• What is needed: Your answer should be only the lines below from the one with "def count (n" to the one with "an outcome. -/", repeated exactly, ends included.

• Provided records:
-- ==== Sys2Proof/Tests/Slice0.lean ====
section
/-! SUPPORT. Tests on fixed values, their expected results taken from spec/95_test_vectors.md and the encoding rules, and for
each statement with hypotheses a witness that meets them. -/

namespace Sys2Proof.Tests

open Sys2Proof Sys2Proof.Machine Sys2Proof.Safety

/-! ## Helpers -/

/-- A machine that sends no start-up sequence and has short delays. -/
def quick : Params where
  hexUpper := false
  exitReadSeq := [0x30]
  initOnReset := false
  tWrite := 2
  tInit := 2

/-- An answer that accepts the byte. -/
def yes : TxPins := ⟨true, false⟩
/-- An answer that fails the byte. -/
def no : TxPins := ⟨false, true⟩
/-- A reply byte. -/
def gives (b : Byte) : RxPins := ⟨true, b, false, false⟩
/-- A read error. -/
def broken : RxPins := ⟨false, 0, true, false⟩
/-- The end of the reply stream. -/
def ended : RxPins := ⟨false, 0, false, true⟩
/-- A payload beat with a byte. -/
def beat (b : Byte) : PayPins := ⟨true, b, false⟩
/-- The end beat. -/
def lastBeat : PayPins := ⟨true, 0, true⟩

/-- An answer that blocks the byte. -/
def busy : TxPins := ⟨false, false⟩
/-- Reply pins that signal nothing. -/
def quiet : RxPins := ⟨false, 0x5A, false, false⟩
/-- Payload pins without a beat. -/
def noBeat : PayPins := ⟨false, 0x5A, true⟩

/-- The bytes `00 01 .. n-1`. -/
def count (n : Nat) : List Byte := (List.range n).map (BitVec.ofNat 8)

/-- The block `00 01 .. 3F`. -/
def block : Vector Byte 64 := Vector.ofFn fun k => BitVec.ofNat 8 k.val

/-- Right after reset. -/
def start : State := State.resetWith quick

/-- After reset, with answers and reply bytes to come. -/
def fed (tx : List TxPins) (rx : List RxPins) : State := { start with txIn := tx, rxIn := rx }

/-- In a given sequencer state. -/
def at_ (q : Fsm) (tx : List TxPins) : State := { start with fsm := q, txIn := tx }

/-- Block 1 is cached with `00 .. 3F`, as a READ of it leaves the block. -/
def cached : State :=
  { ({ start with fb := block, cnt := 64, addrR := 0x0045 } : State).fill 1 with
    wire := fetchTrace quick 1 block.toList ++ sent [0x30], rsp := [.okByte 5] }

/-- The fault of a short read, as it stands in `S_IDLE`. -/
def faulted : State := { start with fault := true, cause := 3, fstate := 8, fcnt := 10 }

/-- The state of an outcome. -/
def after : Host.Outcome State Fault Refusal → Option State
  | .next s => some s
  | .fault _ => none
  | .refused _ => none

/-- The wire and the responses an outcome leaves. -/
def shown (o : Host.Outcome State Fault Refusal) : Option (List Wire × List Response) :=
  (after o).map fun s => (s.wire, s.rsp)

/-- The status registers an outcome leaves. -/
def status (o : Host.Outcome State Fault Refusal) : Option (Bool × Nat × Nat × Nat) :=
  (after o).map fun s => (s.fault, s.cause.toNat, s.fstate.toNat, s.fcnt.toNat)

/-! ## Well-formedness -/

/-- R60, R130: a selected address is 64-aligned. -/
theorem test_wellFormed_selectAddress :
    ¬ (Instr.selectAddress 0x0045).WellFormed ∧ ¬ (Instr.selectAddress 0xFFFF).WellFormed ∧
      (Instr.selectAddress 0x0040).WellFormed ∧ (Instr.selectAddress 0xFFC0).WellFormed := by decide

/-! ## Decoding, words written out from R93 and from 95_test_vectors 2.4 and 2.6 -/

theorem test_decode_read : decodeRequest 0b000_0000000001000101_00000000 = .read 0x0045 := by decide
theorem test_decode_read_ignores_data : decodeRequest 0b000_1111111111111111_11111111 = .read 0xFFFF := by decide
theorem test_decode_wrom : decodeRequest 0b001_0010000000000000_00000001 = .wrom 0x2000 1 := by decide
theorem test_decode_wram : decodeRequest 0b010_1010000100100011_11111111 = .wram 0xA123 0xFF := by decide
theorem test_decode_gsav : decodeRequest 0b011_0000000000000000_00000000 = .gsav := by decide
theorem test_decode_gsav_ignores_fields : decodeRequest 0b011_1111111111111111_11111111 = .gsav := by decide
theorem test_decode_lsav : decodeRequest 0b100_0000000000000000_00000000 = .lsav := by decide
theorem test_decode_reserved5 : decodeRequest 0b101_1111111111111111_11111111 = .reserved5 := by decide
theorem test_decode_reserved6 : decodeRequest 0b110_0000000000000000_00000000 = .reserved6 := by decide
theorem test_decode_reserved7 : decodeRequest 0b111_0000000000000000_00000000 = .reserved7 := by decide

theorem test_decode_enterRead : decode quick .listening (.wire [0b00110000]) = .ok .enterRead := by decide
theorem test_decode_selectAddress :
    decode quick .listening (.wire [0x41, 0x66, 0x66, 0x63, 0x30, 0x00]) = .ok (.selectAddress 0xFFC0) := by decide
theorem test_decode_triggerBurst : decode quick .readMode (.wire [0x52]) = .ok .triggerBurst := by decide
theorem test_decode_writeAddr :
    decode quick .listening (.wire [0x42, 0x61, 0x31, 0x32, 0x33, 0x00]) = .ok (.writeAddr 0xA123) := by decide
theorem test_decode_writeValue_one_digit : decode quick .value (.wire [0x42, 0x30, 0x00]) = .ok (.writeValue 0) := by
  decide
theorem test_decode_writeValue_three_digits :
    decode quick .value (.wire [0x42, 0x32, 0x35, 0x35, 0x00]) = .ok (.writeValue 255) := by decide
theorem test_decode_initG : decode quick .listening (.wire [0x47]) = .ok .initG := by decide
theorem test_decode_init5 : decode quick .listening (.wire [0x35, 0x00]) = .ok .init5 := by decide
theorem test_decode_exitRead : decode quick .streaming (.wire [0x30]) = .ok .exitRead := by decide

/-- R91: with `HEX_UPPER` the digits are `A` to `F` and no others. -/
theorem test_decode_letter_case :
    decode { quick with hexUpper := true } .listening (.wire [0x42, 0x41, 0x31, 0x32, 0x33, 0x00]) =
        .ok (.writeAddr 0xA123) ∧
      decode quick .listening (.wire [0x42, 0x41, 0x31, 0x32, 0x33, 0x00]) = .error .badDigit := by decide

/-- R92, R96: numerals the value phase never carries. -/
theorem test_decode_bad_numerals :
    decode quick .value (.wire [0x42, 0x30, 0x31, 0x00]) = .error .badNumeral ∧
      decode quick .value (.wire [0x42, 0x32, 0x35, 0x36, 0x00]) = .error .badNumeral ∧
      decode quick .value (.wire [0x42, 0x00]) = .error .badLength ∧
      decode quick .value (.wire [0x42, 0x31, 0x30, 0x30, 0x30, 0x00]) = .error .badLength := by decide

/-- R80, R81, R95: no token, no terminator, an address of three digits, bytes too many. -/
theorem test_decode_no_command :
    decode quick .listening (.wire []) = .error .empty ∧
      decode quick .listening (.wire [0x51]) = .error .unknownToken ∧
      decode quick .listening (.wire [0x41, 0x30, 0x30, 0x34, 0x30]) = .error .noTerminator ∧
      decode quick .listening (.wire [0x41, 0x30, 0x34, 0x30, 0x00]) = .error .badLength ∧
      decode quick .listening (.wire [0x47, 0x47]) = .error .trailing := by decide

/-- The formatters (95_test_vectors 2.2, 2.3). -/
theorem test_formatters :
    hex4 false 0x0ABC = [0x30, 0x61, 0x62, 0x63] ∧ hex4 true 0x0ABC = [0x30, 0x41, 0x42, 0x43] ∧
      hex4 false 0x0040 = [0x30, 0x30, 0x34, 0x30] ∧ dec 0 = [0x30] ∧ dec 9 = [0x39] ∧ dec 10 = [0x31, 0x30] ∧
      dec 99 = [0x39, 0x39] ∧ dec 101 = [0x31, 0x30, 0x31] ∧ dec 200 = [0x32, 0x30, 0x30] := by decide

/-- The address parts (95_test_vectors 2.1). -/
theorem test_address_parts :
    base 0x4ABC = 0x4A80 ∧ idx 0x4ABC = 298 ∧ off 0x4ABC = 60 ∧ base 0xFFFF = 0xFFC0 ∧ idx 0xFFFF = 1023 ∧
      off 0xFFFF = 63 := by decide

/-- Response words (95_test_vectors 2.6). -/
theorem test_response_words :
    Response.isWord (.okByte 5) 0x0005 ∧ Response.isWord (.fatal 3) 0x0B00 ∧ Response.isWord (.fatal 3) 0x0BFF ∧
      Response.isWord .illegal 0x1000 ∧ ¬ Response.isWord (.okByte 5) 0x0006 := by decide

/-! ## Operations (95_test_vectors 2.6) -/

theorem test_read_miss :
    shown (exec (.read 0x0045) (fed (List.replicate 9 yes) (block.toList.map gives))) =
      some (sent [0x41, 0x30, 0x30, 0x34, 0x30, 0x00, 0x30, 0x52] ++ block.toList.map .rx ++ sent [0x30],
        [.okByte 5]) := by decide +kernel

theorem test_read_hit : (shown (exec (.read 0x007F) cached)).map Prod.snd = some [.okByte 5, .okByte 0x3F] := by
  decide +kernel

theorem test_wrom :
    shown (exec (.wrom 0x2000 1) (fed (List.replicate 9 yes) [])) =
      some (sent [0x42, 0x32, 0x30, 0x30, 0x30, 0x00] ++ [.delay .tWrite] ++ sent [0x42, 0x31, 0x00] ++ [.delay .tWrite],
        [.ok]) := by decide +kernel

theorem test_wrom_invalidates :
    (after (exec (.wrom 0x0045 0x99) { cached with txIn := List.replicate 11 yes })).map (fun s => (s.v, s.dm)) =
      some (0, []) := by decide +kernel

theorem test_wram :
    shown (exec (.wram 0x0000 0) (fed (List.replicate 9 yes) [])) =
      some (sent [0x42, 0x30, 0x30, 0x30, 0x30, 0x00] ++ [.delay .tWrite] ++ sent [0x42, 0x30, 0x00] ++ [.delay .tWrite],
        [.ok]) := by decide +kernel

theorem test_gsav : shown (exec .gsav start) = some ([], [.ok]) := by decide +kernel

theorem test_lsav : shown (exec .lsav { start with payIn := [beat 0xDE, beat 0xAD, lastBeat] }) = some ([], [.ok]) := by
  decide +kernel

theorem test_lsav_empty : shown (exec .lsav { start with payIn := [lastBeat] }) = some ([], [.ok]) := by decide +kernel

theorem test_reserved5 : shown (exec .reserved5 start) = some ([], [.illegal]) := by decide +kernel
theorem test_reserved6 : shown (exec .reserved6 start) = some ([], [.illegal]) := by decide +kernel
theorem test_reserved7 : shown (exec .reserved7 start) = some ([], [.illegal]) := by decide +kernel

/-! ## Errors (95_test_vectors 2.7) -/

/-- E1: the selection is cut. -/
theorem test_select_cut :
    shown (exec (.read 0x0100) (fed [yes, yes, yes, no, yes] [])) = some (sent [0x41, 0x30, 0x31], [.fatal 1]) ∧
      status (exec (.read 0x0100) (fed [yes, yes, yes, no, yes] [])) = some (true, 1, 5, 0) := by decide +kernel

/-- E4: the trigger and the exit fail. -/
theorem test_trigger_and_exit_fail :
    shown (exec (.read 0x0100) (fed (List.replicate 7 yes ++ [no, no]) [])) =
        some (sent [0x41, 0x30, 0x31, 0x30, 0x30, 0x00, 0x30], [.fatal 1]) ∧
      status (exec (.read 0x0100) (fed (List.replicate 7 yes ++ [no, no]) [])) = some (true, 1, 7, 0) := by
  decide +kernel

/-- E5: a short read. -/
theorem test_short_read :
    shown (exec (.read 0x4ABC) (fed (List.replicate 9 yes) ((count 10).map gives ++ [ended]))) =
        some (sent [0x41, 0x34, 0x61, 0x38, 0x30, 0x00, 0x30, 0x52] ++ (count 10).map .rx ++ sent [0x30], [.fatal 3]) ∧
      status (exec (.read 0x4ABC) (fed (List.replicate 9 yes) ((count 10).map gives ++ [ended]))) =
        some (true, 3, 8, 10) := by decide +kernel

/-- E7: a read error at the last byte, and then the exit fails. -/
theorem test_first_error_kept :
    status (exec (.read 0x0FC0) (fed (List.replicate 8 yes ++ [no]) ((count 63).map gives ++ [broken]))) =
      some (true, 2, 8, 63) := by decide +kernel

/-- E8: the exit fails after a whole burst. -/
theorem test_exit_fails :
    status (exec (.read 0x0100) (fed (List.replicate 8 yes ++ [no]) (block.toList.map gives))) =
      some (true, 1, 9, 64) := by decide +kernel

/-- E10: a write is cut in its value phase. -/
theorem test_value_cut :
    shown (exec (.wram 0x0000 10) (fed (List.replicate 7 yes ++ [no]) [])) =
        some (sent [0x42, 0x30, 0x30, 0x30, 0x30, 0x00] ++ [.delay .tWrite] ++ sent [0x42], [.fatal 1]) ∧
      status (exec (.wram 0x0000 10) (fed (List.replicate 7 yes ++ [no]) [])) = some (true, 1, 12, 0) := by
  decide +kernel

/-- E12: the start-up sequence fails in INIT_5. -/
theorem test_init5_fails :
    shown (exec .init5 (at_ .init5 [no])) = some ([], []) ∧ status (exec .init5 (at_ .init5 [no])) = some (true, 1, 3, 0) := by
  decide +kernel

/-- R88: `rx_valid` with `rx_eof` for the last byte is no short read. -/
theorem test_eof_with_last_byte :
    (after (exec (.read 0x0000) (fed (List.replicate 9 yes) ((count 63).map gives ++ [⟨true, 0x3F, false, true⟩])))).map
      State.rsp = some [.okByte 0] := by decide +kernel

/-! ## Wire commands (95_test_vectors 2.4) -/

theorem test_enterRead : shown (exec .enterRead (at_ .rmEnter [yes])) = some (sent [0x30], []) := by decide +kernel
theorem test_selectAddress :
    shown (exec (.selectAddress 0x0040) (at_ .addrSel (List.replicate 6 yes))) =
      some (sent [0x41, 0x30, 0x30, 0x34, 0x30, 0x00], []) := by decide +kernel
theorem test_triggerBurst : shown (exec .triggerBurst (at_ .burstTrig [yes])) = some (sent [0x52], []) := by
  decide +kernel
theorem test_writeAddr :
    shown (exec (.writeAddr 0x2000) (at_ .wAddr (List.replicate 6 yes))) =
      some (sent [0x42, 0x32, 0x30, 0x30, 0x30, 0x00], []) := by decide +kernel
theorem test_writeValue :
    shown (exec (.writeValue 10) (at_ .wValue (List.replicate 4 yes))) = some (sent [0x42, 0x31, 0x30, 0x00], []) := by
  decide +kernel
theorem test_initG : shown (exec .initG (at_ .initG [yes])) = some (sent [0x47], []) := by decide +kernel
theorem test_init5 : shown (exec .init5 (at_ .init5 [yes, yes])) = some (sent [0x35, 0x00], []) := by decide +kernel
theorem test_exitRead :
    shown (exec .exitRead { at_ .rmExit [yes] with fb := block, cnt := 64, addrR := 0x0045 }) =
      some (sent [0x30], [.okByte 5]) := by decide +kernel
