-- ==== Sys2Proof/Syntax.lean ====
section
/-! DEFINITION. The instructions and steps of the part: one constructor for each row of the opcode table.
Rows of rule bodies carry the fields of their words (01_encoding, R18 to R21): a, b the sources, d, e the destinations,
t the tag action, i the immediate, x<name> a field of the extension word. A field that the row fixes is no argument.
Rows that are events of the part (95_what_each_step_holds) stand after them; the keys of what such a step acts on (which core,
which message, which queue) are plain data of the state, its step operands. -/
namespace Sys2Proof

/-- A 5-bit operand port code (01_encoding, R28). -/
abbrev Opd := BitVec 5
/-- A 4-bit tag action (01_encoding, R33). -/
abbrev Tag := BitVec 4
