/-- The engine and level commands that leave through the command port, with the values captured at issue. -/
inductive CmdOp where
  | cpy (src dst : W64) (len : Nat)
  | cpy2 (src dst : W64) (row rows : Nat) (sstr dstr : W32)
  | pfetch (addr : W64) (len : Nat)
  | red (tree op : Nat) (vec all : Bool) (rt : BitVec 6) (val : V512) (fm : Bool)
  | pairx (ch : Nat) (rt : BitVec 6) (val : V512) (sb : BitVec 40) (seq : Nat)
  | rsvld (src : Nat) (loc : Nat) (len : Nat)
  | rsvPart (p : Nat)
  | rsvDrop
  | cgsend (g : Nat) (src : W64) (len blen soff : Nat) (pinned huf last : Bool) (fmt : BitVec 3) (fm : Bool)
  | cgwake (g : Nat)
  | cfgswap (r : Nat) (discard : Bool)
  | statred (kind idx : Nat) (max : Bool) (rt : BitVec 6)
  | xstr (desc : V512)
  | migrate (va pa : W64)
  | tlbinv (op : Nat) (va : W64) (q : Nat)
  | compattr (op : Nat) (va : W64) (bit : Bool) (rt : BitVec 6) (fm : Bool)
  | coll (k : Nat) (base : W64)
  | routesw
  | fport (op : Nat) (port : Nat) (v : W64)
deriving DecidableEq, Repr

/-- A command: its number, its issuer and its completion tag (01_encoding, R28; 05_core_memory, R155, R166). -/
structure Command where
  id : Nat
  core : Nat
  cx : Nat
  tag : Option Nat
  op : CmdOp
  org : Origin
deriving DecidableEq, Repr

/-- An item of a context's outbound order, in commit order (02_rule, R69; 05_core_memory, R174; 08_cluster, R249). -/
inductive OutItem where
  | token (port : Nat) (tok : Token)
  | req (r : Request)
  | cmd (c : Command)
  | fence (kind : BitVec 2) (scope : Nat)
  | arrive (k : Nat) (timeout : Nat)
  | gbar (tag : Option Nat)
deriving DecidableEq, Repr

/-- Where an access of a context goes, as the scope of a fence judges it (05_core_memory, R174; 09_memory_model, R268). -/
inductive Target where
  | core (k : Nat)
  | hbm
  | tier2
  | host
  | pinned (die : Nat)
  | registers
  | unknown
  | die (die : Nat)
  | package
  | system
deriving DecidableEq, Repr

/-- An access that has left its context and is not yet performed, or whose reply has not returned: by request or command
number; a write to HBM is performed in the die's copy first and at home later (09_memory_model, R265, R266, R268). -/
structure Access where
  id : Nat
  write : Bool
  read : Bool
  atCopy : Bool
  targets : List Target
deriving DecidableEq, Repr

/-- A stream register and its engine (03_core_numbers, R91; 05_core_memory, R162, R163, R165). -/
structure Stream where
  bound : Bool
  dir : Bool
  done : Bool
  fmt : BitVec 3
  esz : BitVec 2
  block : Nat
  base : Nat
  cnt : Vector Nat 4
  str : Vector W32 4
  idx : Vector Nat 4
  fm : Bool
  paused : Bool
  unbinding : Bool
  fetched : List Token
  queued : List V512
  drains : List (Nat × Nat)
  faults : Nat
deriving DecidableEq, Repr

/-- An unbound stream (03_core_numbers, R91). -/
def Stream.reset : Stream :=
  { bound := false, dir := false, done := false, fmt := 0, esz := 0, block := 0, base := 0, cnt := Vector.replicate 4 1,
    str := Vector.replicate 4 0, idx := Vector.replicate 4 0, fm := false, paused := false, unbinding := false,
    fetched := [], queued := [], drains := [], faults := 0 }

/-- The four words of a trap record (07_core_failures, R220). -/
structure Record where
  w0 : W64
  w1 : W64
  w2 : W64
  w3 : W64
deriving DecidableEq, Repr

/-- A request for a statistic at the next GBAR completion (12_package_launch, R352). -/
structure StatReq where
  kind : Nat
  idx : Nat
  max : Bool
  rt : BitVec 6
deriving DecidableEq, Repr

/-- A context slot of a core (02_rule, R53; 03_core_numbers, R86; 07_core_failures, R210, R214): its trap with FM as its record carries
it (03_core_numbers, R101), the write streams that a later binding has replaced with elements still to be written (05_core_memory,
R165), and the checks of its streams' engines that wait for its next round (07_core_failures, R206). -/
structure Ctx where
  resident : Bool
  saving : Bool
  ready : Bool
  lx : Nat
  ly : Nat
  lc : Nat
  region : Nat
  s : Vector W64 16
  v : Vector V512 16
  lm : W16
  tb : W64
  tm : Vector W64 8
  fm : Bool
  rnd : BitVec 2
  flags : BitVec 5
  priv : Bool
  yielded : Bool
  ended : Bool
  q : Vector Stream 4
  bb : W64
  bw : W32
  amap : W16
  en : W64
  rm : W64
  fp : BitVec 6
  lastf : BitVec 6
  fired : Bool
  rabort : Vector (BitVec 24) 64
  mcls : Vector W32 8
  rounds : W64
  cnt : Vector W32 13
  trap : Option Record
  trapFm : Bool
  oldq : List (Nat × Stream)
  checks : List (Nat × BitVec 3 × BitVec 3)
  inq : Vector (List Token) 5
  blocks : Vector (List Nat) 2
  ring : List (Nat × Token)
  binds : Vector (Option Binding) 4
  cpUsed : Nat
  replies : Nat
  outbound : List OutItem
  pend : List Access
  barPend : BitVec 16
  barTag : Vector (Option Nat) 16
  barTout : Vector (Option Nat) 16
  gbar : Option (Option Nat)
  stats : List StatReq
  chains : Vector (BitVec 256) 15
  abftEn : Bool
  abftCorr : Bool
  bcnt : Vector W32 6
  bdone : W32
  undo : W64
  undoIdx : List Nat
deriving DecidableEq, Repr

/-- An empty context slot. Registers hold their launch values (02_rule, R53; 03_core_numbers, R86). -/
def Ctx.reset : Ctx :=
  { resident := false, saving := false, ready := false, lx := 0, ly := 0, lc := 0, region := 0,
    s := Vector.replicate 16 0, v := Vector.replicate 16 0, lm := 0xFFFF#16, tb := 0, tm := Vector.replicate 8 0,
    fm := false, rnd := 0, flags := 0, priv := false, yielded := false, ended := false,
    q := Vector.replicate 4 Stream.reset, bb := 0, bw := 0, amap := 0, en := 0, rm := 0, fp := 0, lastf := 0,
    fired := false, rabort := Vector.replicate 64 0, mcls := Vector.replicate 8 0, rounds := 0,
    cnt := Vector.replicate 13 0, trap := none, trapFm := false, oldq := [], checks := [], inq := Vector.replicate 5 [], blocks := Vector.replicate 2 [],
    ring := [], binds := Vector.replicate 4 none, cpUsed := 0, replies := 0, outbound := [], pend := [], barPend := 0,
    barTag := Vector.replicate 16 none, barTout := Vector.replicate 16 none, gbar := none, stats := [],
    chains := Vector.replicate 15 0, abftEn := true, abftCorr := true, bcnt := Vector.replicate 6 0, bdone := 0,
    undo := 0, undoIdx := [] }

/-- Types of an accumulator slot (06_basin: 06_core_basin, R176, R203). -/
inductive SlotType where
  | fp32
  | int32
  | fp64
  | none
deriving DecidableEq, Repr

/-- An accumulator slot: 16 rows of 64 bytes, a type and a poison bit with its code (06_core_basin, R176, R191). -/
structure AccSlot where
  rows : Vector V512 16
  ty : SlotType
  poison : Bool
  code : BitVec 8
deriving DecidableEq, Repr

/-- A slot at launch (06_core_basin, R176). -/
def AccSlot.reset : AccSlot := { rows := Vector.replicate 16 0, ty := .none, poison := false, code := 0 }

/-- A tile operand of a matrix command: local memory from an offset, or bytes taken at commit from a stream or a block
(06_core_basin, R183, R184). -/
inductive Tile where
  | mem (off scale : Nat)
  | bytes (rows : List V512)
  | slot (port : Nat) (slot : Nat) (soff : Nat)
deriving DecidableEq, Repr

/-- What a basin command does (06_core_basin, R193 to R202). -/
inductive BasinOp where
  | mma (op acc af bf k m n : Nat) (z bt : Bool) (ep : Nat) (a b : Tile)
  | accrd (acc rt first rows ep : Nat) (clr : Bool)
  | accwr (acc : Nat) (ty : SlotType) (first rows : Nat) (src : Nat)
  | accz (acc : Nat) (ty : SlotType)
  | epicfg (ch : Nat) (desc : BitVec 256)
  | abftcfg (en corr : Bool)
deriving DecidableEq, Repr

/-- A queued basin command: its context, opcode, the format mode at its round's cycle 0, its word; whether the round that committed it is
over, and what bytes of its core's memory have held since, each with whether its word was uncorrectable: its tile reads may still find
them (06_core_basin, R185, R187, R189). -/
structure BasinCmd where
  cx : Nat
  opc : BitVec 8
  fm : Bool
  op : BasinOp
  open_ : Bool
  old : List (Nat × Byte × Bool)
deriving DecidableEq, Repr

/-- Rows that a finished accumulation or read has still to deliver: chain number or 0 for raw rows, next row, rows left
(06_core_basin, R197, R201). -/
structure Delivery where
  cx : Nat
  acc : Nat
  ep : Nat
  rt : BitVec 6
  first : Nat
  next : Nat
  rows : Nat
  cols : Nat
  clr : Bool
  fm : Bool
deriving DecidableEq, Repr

• Solution to this problem:
def count (n : Nat) : List Byte := (List.range n).map (BitVec.ofNat 8)

/-- The block `00 01 .. 3F`. -/
def block : Vector Byte 64 := Vector.ofFn fun k => BitVec.ofNat 8 k.val

/-- Right after reset. -/
def start : State := State.resetWith quick

/-- After reset, with answers and reply bytes to come. -/
def fed (tx : List TxPins) (rx : List RxPins) : State := { start with txIn := tx, rxIn := rx }

/-- In a given sequencer state. -/
def at_ (q : Fsm) (tx : List TxPins) : State := { start with fsm := q, txIn := tx }

/-- Block 1 is cached with `00 .. 3F`, as a READ of it leaves the block. -/
def cached : State :=
  { ({ start with fb := block, cnt := 64, addrR := 0x0045 } : State).fill 1 with
    wire := fetchTrace quick 1 block.toList ++ sent [0x30], rsp := [.okByte 5] }

/-- The fault of a short read, as it stands in `S_IDLE`. -/
def faulted : State := { start with fault := true, cause := 3, fstate := 8, fcnt := 10 }

/-- The state of an outcome. -/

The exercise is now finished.